What this task involves =
Every line of the material below that holds the string "field" should be copied.

*** Block opens ***

-- ==== Sys2Proof/Machine/Operands.lean ====
section
/-! DEFINITION. How a command's operands are used: which cell an index names, the 12-bit frame word, the masked field
update, and the default byte of a cell. -/

namespace Sys2Proof.Machine

/-- The cell an index names for APPLY and COMMIT: 0, 1, 2, 3, 4, 6 or 8 (40_register_image.md R104,
41_bus_transport.md R127, 60_exceptions.md R204). -/
def usedCell (r : Addr) : Option CellIndex :=
  match r.toNat with
  | 0 => some 0
  | 1 => some 1
  | 2 => some 2
  | 3 => some 3
  | 4 => some 4
  | 6 => some 6
  | 8 => some 8
  | _ => none

/-- The cell an index names for READ: 0 to 8 (40_register_image.md R106, 60_exceptions.md R204). -/
def readableCell (r : Addr) : Option CellIndex :=
  if h : r.toNat < 9 then some ⟨r.toNat, h⟩ else none

/-- A reserved cell, 5 or 7 (10_state.md R34). -/
def isReserved (i : CellIndex) : Bool := i == 5 || i == 7

/-- `F = (d << 4) | a` (30_encoding.md R81). -/
def frameWord (a : Addr) (d : Byte) : FrameWord := (d.setWidth 12) <<< 4 ||| a.setWidth 12

/-- The masked field update (40_register_image.md R102). -/
def masked (old mask v : Byte) : Byte := (old &&& ~~~mask) ||| v

/-- The documented default of a used cell (10_state.md R32); `none` for the reserved cells. -/
def defaultCell (i : CellIndex) : Option Byte :=
  match i with
  | 0 => some 0x00
  | 1 => some 0xB4
  | 2 => some 0x05
  | 3 => some 0x8A
  | 4 => some 0x2E
  | 5 => none
  | 6 => some 0x1A
  | 7 => none
  | 8 => some 0x1B

end Sys2Proof.Machine
end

*** Block closes ***

Solution to this task =
/-! DEFINITION. How a command's operands are used: which cell an index names, the 12-bit frame word, the masked field
/-- The masked field update (40_register_image.md R102). -/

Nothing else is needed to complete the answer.